On a frôlé le dérapage incontrôlé mercredi matin à la Sabena. Furieux de voir leurs propositions rejetées par la direction de la Sabena, quelque 140 pilotes de la Sabena ont initié une grève sauvage à l'aéroport de Bruxelles-National. Sabena a dû annuler 55 vols européens sur 80. En fin de matinée, les pilotes suspendaient toutefois leur action. Geert Vertongen, le représentant de la BeCa (l'association belge des pilotes) a déclaré avoir reçu une proposition «défendable» de la part de la direction.

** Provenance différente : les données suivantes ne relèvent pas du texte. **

-- ==== Sys2Proof/Syntax.lean ====
section
/-! DEFINITION. The instructions of the core, one constructor per row of the opcode table: the eleven commands of
30_encoding.md R81, the illegal space of R82, and the four wire frames of R84 to R87. -/

namespace Sys2Proof

/-- One constructor per row of spec/opcode_table.json. The commands carry no operand: their operands are the
registers and buffers R81 names. The frames carry the fields of their layouts; the CRC is computed, never carried. -/
inductive Instr where
  /-- NOP, OP 0x0 (R110). -/
  | nop
  /-- CRC, OP 0x1 (R102). -/
  | crc
  /-- ENCRD, OP 0x2 (R111). -/
  | encrd
  /-- ENCWR, OP 0x3 (R112). -/
  | encwr
  /-- DECODE, OP 0x4 (R113). -/
  | decode
  /-- OPEN, OP 0x5 (R131). -/
  | openPort
  /-- CLOSE, OP 0x6 (R132). -/
  | closePort
  /-- READ, OP 0x7 (R135). -/
  | read
  /-- WRITE, OP 0x8 (R136). -/
  | write
  /-- RAW, OP 0x9 (R137). -/
  | raw
  /-- ABORT, OP 0xA (R153). -/
  | abort
  /-- ILLEGAL, the whole word written to CMD (R82). -/
  | illegal (word : Word)
  /-- RDREQ, a Read Holding Registers request on the wire (R84). -/
  | rdreq (slave : Byte) (start count : Word)
  /-- RDRSP, a Read Holding Registers response on the wire (R85). -/
  | rdrsp (slave : Byte) (regs : List Word)
  /-- WRREQ, a Write Single Register request on the wire (R86). -/
  | wrreq (slave : Byte) (addr value : Word)
  /-- WRRSP, a Write Single Register response on the wire (R87). -/
  | wrrsp (slave : Byte) (addr value : Word)
  deriving DecidableEq, Repr

end Sys2Proof
end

Quatre des revendications des pilotes auraient en effet été satisfaites. Le nombre d'avions serait ainsi maintenu à leur niveau actuel; un membre du personnel Sabena siégerait au futur comité de contrôle de l'AMP (société regroupant les activités commerciales de Swissair et Sabena); le lien contractuel avec Swissair serait maintenu, et les pilotes recevraient des actions en échange des «efforts d'économie» qu'ils doivent fournir. La possibilité de siéger aux CA de Sabena et de AMP leur aurait toutefois été refusée. En fin de soirée, pilotes et direction négociaient toujours. Et on ne s'attendait pas à de fumée blanche avant ce matin.

CONVENTIONS

Par ailleurs, mercredi, un accord sur le volet «emploi» concernant, cette fois, le personnel au sol et de cabine de la Sabena était en passe d'être signé. Il contient une série de mesures sociales destinées à éviter tout licenciement sec et à garantir un quota d'emplois. Ainsi, la réduction du volume d'emplois s'effectuerait via le recours à la prépension dès 52 ans qui devra quand même recevoir le feu vert de la ministre de l'Emploi et du travail , des départs volontaires ou encore des réductions du temps de travail.

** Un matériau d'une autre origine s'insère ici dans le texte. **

-- ==== Sys2Proof/Laws/PerInstr.lean ====
section
/-! SUPPORT. Statements about every instruction as syntax, one lemma per constructor. -/

namespace Sys2Proof.Laws.EncodedForm

/-- The form of an encoding: a command word is one of the eleven of R81 or an illegal one (R82), a request is 8 bytes
(R84, R86), a response has 5 to 256 bytes (R90). -/
def Statement (i : Instr) : Prop :=
  i.wf = true →
    match encode i with
    | .command w => w.toNat < 0xB ∨ Machine.isIllegal w = true
    | .request bs => bs.length = 8
    | .response bs => 5 ≤ bs.length ∧ bs.length ≤ 256

theorem nop : Statement .nop := fun _ => .inl (by decide)
theorem crc : Statement .crc := fun _ => .inl (by decide)
theorem encrd : Statement .encrd := fun _ => .inl (by decide)
theorem encwr : Statement .encwr := fun _ => .inl (by decide)
theorem decode : Statement .decode := fun _ => .inl (by decide)
theorem openPort : Statement .openPort := fun _ => .inl (by decide)
theorem closePort : Statement .closePort := fun _ => .inl (by decide)
theorem read : Statement .read := fun _ => .inl (by decide)
theorem write : Statement .write := fun _ => .inl (by decide)
theorem raw : Statement .raw := fun _ => .inl (by decide)
theorem abort : Statement .abort := fun _ => .inl (by decide)
theorem illegal (w : Word) : Statement (.illegal w) := fun h => .inr h
theorem rdreq (slave : Byte) (start count : Word) : Statement (.rdreq slave start count) := fun _ =>
  Machine.length_shortFrame slave 0x03#8 start count
theorem wrreq (slave : Byte) (addr value : Word) : Statement (.wrreq slave addr value) := fun _ =>
  Machine.length_shortFrame slave 0x06#8 addr value
theorem wrrsp (slave : Byte) (addr value : Word) : Statement (.wrrsp slave addr value) := fun _ => by
  simp [encode]
theorem rdrsp (slave : Byte) (regs : List Word) : Statement (.rdrsp slave regs) := fun h => by
  have h' : regs.length ≤ 125 := (Machine.wf_rdrsp_iff slave regs).1 h
  simp only [encode, Machine.length_readResponse]
  omega

end Sys2Proof.Laws.EncodedForm
end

Dans la soirée, les syndicats du personnel au sol et la direction ont entamé la discussion du second volet social du plan «Blue Sky», à savoir celui de la productivité et de la flexibilité. La tâche s'annonçait tout aussi ardue. «Il subsiste des points délicats, voire irréconciliables, car le personnel au sol affiche déjà un niveau de productivité très élevé»

Soulignait-on de sources syndicales. Du côté du personnel de cabine, les travaux étaient eux pratiquement terminés, le volet «productivité» quasi ficelé. Il prévoirait en autre, selon nos informations, le transfert vers Swissair d'un quota de personnel mais qui resterait sur le «payroll» belge.

Précisons que la conclusion d'un accord sur le volet «productivité» est indispensable pour la signature définitive du volet «emploi». Les deux «documents» devront après être coulés en une ou deux conventions collectives.

Les actionnaires n'en demanderont probablement pas autant. Reste que l'engagement des organisations syndicales et des pilotes devra être considéré comme assez «fort» pour qu'ils se prononcent en faveur de la continuité de l'entreprise. C'est aujourd'hui, jeudi, à la faveur d'une assemblée générale des actionnaires, que la SAirGroup et l'Etat belge doivent faire part de leur décision définitive sur la continuité ou la dissolution de la Sabena.